PROBLEM STATEMENT »
The answer must restate every record word for word.

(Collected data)
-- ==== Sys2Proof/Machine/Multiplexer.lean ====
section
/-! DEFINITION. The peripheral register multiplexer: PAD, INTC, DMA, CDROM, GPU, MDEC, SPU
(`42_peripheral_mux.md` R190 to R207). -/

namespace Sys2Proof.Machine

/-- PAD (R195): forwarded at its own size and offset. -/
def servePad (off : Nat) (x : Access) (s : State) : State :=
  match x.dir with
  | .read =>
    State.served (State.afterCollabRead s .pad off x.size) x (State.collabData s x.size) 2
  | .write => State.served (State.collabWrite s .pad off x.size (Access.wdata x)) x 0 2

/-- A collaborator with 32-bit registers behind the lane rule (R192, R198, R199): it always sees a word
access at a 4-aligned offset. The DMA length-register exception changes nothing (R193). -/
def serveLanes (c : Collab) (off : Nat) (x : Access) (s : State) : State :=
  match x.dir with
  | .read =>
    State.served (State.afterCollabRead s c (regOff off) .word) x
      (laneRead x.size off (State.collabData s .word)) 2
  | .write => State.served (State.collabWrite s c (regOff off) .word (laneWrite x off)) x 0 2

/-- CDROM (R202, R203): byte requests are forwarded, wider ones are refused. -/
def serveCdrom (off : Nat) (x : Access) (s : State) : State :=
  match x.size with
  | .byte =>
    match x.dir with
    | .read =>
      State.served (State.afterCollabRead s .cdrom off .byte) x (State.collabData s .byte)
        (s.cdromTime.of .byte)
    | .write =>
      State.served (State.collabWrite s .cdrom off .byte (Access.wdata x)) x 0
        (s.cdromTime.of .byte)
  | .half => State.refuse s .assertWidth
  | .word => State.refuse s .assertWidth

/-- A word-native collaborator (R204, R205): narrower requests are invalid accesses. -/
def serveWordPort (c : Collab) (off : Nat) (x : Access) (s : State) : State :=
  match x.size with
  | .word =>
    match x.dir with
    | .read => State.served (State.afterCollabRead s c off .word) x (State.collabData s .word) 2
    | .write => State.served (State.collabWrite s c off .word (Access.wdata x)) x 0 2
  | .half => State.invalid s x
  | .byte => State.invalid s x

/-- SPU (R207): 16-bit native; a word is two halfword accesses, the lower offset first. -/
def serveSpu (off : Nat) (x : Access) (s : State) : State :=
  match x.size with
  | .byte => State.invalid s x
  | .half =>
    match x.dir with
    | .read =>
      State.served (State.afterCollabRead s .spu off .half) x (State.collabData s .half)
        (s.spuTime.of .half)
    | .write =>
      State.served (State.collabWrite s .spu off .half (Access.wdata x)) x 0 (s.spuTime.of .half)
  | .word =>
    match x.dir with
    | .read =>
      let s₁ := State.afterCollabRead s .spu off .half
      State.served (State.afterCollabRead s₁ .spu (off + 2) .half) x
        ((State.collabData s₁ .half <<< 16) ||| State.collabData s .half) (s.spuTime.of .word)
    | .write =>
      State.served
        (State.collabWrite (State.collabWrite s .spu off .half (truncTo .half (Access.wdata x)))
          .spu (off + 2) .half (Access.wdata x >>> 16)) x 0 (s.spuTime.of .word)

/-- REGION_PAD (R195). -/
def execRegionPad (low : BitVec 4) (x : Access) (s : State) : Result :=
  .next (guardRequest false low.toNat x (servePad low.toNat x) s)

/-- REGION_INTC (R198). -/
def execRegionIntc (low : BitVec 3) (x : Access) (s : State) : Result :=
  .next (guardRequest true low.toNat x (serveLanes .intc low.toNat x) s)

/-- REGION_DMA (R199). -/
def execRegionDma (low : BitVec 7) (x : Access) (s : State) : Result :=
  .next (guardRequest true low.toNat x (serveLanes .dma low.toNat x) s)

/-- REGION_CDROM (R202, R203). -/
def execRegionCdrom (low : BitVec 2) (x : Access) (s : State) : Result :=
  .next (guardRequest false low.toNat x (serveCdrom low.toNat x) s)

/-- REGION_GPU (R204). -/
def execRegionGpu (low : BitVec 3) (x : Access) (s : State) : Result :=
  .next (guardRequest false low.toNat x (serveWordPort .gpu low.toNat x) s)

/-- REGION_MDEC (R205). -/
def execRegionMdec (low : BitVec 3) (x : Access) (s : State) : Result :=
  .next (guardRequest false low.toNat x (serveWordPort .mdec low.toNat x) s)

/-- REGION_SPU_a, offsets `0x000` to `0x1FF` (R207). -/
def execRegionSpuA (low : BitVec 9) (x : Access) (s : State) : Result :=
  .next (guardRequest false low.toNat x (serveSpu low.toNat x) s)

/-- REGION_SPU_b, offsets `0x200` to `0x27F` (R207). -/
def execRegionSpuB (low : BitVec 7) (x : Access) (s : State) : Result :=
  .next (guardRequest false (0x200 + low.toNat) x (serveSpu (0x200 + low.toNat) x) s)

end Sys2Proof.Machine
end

EXERCISE ANSWER »
-- ==== Sys2Proof/Machine/Multiplexer.lean ====
section
/-! DEFINITION. The peripheral register multiplexer: PAD, INTC, DMA, CDROM, GPU, MDEC, SPU
(`42_peripheral_mux.md` R190 to R207). -/

namespace Sys2Proof.Machine

/-- PAD (R195): forwarded at its own size and offset. -/
def servePad (off : Nat) (x : Access) (s : State) : State :=
  match x.dir with
  | .read =>
    State.served (State.afterCollabRead s .pad off x.size) x (State.collabData s x.size) 2
  | .write => State.served (State.collabWrite s .pad off x.size (Access.wdata x)) x 0 2

/-- A collaborator with 32-bit registers behind the lane rule (R192, R198, R199): it always sees a word
access at a 4-aligned offset. The DMA length-register exception changes nothing (R193). -/
def serveLanes (c : Collab) (off : Nat) (x : Access) (s : State) : State :=
  match x.dir with
  | .read =>
    State.served (State.afterCollabRead s c (regOff off) .word) x
      (laneRead x.size off (State.collabData s .word)) 2
  | .write => State.served (State.collabWrite s c (regOff off) .word (laneWrite x off)) x 0 2

/-- CDROM (R202, R203): byte requests are forwarded, wider ones are refused. -/
def serveCdrom (off : Nat) (x : Access) (s : State) : State :=
  match x.size with
  | .byte =>
    match x.dir with
    | .read =>
      State.served (State.afterCollabRead s .cdrom off .byte) x (State.collabData s .byte)
        (s.cdromTime.of .byte)
    | .write =>
      State.served (State.collabWrite s .cdrom off .byte (Access.wdata x)) x 0
        (s.cdromTime.of .byte)
  | .half => State.refuse s .assertWidth
  | .word => State.refuse s .assertWidth

/-- A word-native collaborator (R204, R205): narrower requests are invalid accesses. -/
def serveWordPort (c : Collab) (off : Nat) (x : Access) (s : State) : State :=
  match x.size with
  | .word =>
    match x.dir with
    | .read => State.served (State.afterCollabRead s c off .word) x (State.collabData s .word) 2
    | .write => State.served (State.collabWrite s c off .word (Access.wdata x)) x 0 2
  | .half => State.invalid s x
  | .byte => State.invalid s x

/-- SPU (R207): 16-bit native; a word is two halfword accesses, the lower offset first. -/
def serveSpu (off : Nat) (x : Access) (s : State) : State :=
  match x.size with
  | .byte => State.invalid s x
  | .half =>
    match x.dir with
    | .read =>
      State.served (State.afterCollabRead s .spu off .half) x (State.collabData s .half)
        (s.spuTime.of .half)
    | .write =>
      State.served (State.collabWrite s .spu off .half (Access.wdata x)) x 0 (s.spuTime.of .half)
  | .word =>
    match x.dir with
    | .read =>
      let s₁ := State.afterCollabRead s .spu off .half
      State.served (State.afterCollabRead s₁ .spu (off + 2) .half) x
        ((State.collabData s₁ .half <<< 16) ||| State.collabData s .half) (s.spuTime.of .word)
    | .write =>
      State.served
        (State.collabWrite (State.collabWrite s .spu off .half (truncTo .half (Access.wdata x)))
          .spu (off + 2) .half (Access.wdata x >>> 16)) x 0 (s.spuTime.of .word)

/-- REGION_PAD (R195). -/
def execRegionPad (low : BitVec 4) (x : Access) (s : State) : Result :=
  .next (guardRequest false low.toNat x (servePad low.toNat x) s)

/-- REGION_INTC (R198). -/
def execRegionIntc (low : BitVec 3) (x : Access) (s : State) : Result :=
  .next (guardRequest true low.toNat x (serveLanes .intc low.toNat x) s)

/-- REGION_DMA (R199). -/
def execRegionDma (low : BitVec 7) (x : Access) (s : State) : Result :=
  .next (guardRequest true low.toNat x (serveLanes .dma low.toNat x) s)

/-- REGION_CDROM (R202, R203). -/
def execRegionCdrom (low : BitVec 2) (x : Access) (s : State) : Result :=
  .next (guardRequest false low.toNat x (serveCdrom low.toNat x) s)

/-- REGION_GPU (R204). -/
def execRegionGpu (low : BitVec 3) (x : Access) (s : State) : Result :=
  .next (guardRequest false low.toNat x (serveWordPort .gpu low.toNat x) s)

/-- REGION_MDEC (R205). -/
def execRegionMdec (low : BitVec 3) (x : Access) (s : State) : Result :=
  .next (guardRequest false low.toNat x (serveWordPort .mdec low.toNat x) s)

/-- REGION_SPU_a, offsets `0x000` to `0x1FF` (R207). -/
def execRegionSpuA (low : BitVec 9) (x : Access) (s : State) : Result :=
  .next (guardRequest false low.toNat x (serveSpu low.toNat x) s)

/-- REGION_SPU_b, offsets `0x200` to `0x27F` (R207). -/
def execRegionSpuB (low : BitVec 7) (x : Access) (s : State) : Result :=
  .next (guardRequest false (0x200 + low.toNat) x (serveSpu (0x200 + low.toNat) x) s)

end Sys2Proof.Machine
end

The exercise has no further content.